- _Task brief_
There is one span to output from the data below: the lines starting at the line with "many steps -/" and ending at the line with "stepsFrom (1 +". Output it exactly, ends included, nothing more.

--- Given data Enclosed Below ---

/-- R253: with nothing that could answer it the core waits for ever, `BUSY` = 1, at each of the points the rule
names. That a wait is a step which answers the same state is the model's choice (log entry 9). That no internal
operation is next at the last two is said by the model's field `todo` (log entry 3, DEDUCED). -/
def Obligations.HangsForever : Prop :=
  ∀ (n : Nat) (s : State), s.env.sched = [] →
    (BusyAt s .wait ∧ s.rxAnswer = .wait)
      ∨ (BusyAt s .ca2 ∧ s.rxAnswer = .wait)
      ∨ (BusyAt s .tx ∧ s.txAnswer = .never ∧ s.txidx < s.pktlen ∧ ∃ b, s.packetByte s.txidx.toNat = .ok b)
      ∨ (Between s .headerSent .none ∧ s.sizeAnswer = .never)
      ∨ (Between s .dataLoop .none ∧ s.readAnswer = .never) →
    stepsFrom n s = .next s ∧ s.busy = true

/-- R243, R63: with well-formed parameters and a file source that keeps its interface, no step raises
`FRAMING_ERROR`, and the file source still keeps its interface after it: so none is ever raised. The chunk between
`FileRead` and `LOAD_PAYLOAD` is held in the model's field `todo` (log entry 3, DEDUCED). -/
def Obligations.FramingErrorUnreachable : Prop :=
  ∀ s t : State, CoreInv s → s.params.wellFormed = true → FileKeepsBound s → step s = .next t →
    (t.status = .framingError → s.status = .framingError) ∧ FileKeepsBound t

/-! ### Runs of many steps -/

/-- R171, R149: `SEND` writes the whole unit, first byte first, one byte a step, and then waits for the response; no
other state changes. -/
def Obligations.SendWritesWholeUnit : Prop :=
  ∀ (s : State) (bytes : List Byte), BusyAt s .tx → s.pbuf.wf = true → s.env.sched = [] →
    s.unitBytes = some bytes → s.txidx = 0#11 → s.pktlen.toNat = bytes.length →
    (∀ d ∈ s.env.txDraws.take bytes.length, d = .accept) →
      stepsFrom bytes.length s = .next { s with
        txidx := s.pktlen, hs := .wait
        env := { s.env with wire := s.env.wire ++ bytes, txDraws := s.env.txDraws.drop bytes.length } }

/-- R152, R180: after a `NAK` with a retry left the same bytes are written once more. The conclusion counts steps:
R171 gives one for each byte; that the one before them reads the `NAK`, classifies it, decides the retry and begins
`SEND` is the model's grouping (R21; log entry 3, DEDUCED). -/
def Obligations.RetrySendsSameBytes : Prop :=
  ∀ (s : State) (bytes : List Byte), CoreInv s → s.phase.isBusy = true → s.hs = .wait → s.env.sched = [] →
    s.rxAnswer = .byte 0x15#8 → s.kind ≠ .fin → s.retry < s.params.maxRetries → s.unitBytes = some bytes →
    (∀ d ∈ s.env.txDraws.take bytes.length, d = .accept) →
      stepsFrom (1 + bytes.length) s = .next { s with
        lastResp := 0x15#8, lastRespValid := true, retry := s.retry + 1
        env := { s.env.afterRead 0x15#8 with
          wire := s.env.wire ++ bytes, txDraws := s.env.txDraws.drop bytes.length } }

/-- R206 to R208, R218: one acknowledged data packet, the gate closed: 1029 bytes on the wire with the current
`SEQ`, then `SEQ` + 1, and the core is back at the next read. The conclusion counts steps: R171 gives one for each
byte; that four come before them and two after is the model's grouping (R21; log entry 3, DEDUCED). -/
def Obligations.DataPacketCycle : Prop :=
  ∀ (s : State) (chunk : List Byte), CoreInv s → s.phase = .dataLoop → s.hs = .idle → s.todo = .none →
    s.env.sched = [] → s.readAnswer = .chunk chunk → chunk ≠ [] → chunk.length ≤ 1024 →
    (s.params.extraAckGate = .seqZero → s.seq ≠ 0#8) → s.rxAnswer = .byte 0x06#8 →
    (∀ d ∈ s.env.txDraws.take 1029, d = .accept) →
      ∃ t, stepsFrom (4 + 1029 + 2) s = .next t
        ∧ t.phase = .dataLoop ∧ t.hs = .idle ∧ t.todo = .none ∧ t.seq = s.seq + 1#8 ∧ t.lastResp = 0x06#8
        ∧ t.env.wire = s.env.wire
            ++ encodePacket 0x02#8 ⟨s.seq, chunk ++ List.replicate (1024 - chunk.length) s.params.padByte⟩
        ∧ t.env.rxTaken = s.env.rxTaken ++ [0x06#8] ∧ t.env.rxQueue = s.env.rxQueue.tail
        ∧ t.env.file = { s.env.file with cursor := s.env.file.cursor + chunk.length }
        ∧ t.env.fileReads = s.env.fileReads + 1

--- End of Enclosed Given data ---
--- Given data Enclosed Below ---

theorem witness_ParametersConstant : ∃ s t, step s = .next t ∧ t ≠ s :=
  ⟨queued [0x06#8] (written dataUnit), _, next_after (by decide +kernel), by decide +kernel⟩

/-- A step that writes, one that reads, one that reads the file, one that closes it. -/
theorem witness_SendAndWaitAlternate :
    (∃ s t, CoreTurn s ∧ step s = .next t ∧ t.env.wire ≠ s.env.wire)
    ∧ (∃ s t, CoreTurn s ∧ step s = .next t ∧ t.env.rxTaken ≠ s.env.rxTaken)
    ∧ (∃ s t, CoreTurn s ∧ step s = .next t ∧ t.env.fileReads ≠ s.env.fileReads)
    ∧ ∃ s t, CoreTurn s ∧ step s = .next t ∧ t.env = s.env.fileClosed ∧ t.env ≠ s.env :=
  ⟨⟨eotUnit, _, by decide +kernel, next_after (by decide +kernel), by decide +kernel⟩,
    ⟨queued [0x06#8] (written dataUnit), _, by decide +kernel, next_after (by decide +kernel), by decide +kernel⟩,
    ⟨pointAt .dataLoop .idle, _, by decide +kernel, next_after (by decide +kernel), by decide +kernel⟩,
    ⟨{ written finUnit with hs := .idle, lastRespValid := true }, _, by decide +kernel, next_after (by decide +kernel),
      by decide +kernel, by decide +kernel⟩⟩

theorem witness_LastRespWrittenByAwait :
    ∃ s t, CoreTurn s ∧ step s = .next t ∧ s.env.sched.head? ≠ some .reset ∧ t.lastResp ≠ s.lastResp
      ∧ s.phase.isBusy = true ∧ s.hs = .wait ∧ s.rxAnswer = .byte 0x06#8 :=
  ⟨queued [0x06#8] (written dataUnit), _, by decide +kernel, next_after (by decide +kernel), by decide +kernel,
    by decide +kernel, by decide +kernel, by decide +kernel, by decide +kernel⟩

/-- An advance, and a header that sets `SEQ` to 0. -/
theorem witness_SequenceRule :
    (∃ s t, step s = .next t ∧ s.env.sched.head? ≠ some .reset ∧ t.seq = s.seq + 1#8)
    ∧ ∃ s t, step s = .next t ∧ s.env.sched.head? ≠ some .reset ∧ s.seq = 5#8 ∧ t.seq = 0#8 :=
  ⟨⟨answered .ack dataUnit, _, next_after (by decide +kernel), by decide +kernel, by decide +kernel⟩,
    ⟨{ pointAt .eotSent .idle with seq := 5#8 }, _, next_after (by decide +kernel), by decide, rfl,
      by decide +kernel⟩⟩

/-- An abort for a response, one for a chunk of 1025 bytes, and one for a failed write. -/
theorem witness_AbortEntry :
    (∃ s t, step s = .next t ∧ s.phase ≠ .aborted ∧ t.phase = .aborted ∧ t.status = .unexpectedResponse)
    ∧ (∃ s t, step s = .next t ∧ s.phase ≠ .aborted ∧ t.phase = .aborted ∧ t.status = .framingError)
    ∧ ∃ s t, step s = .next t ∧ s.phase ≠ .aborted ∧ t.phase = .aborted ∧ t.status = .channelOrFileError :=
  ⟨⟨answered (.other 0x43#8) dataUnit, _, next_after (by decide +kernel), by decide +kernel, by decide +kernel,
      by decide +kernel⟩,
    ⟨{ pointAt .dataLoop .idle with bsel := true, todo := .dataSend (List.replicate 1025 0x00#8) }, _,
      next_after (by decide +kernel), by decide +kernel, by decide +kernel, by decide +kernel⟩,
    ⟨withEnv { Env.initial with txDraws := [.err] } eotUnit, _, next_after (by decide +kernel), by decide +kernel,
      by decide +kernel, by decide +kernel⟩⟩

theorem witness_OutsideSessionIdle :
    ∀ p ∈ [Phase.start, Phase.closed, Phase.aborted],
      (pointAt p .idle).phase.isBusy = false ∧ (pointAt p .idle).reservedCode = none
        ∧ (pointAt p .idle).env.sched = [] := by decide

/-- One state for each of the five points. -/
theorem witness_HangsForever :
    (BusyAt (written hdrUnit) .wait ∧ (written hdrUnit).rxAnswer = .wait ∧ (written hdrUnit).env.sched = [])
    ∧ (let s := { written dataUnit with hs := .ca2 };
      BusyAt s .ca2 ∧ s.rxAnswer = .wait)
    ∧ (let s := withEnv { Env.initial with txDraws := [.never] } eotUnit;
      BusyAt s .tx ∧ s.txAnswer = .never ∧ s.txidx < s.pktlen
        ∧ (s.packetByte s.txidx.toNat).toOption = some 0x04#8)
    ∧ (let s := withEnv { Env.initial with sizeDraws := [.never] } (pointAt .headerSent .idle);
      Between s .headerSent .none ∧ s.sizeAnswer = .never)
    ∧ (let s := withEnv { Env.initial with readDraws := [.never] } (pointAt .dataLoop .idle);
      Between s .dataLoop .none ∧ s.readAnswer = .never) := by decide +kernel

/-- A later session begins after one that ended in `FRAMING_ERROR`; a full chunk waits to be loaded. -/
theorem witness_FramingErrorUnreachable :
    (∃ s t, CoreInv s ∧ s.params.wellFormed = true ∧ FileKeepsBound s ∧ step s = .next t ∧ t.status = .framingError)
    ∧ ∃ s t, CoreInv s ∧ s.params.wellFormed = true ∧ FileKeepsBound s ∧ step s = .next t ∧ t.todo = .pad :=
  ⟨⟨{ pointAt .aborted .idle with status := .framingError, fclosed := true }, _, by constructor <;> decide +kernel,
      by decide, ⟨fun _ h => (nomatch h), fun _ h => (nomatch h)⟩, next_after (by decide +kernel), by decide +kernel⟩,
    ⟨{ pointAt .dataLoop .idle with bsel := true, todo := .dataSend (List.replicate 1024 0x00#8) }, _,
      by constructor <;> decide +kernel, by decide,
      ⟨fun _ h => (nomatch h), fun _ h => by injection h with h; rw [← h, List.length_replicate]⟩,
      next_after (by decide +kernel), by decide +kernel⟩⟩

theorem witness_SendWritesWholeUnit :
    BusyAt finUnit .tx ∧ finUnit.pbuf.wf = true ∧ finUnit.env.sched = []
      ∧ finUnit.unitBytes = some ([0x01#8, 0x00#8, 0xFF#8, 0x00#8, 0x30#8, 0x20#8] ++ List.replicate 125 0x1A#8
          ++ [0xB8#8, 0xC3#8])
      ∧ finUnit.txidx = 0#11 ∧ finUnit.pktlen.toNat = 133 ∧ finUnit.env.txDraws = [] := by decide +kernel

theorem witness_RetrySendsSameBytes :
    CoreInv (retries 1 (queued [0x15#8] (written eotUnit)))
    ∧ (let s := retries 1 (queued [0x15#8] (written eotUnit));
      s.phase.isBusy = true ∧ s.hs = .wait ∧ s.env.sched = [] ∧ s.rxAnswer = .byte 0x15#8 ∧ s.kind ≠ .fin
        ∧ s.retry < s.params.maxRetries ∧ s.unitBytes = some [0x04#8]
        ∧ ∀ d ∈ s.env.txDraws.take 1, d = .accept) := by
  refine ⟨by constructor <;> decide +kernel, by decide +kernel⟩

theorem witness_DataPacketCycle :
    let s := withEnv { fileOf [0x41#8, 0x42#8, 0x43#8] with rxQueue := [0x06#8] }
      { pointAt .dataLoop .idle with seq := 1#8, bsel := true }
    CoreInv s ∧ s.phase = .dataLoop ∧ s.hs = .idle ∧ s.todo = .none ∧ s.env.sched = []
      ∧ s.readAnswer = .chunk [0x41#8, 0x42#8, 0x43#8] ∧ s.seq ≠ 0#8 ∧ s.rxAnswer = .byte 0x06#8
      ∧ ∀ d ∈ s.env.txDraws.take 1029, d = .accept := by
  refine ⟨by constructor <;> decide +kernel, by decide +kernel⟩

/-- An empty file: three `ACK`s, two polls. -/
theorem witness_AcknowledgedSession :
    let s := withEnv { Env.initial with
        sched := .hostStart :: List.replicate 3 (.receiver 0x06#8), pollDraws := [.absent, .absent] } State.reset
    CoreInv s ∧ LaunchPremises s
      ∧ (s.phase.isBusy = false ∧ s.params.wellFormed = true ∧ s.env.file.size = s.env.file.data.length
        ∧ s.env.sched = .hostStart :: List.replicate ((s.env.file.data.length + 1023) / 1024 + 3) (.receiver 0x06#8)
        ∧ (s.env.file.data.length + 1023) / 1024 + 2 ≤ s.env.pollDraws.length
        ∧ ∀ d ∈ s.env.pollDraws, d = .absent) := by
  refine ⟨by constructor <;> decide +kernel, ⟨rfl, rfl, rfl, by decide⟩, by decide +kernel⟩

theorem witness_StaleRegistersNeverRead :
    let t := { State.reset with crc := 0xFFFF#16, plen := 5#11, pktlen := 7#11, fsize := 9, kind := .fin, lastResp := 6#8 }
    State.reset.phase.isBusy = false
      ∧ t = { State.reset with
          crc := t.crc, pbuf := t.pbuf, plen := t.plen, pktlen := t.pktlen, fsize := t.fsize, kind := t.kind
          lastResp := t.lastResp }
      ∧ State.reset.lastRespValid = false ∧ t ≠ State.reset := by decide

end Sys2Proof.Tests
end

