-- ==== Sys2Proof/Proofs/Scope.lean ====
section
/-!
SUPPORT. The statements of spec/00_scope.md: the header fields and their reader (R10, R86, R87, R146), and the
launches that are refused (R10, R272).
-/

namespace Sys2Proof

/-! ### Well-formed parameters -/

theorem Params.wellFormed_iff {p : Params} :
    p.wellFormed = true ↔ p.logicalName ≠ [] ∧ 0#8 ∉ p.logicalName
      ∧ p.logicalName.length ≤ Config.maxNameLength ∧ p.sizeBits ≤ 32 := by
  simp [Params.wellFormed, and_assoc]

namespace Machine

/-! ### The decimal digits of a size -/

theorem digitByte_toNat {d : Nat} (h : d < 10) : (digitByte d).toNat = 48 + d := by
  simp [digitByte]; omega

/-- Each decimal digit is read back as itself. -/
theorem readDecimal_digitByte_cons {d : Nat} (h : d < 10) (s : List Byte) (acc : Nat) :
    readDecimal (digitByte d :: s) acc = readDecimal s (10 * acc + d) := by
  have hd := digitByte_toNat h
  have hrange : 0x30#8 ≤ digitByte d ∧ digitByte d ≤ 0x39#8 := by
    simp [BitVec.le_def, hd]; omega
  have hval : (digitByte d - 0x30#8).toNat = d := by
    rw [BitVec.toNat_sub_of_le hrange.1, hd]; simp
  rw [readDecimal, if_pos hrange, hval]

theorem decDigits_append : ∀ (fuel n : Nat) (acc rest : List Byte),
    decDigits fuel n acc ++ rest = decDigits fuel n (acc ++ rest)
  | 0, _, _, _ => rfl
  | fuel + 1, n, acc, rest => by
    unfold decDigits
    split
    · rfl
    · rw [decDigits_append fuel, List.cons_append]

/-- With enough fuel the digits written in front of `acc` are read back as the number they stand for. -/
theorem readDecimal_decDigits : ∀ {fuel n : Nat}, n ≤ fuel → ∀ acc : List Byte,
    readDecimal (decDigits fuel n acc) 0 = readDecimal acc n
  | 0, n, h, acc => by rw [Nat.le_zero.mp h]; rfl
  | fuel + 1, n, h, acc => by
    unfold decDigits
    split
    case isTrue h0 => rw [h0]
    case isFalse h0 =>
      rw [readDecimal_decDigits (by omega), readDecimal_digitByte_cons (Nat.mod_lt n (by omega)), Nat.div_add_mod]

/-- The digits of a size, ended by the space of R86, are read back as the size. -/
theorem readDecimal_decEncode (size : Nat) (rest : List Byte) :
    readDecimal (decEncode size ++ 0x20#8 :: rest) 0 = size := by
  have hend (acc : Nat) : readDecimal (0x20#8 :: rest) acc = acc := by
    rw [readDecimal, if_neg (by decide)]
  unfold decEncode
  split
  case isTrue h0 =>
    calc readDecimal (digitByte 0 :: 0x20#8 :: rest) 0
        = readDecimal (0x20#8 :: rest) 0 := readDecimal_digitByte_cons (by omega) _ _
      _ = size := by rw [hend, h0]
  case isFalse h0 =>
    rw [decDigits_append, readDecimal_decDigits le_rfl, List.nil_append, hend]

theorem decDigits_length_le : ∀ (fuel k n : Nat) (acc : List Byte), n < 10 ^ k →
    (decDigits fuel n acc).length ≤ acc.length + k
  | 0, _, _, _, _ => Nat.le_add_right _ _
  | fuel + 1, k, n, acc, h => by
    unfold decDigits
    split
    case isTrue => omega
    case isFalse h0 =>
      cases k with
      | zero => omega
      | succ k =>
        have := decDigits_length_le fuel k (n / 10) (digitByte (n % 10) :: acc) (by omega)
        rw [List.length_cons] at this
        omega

--- End of Enclosed Given data ---

- _Solution to the problem_
/-! ### Runs of many steps -/

/-- R171, R149: `SEND` writes the whole unit, first byte first, one byte a step, and then waits for the response; no
other state changes. -/
def Obligations.SendWritesWholeUnit : Prop :=
  ∀ (s : State) (bytes : List Byte), BusyAt s .tx → s.pbuf.wf = true → s.env.sched = [] →
    s.unitBytes = some bytes → s.txidx = 0#11 → s.pktlen.toNat = bytes.length →
    (∀ d ∈ s.env.txDraws.take bytes.length, d = .accept) →
      stepsFrom bytes.length s = .next { s with
        txidx := s.pktlen, hs := .wait
        env := { s.env with wire := s.env.wire ++ bytes, txDraws := s.env.txDraws.drop bytes.length } }

/-- R152, R180: after a `NAK` with a retry left the same bytes are written once more. The conclusion counts steps:
R171 gives one for each byte; that the one before them reads the `NAK`, classifies it, decides the retry and begins
`SEND` is the model's grouping (R21; log entry 3, DEDUCED). -/
def Obligations.RetrySendsSameBytes : Prop :=
  ∀ (s : State) (bytes : List Byte), CoreInv s → s.phase.isBusy = true → s.hs = .wait → s.env.sched = [] →
    s.rxAnswer = .byte 0x15#8 → s.kind ≠ .fin → s.retry < s.params.maxRetries → s.unitBytes = some bytes →
    (∀ d ∈ s.env.txDraws.take bytes.length, d = .accept) →
      stepsFrom (1 + bytes.length) s = .next { s with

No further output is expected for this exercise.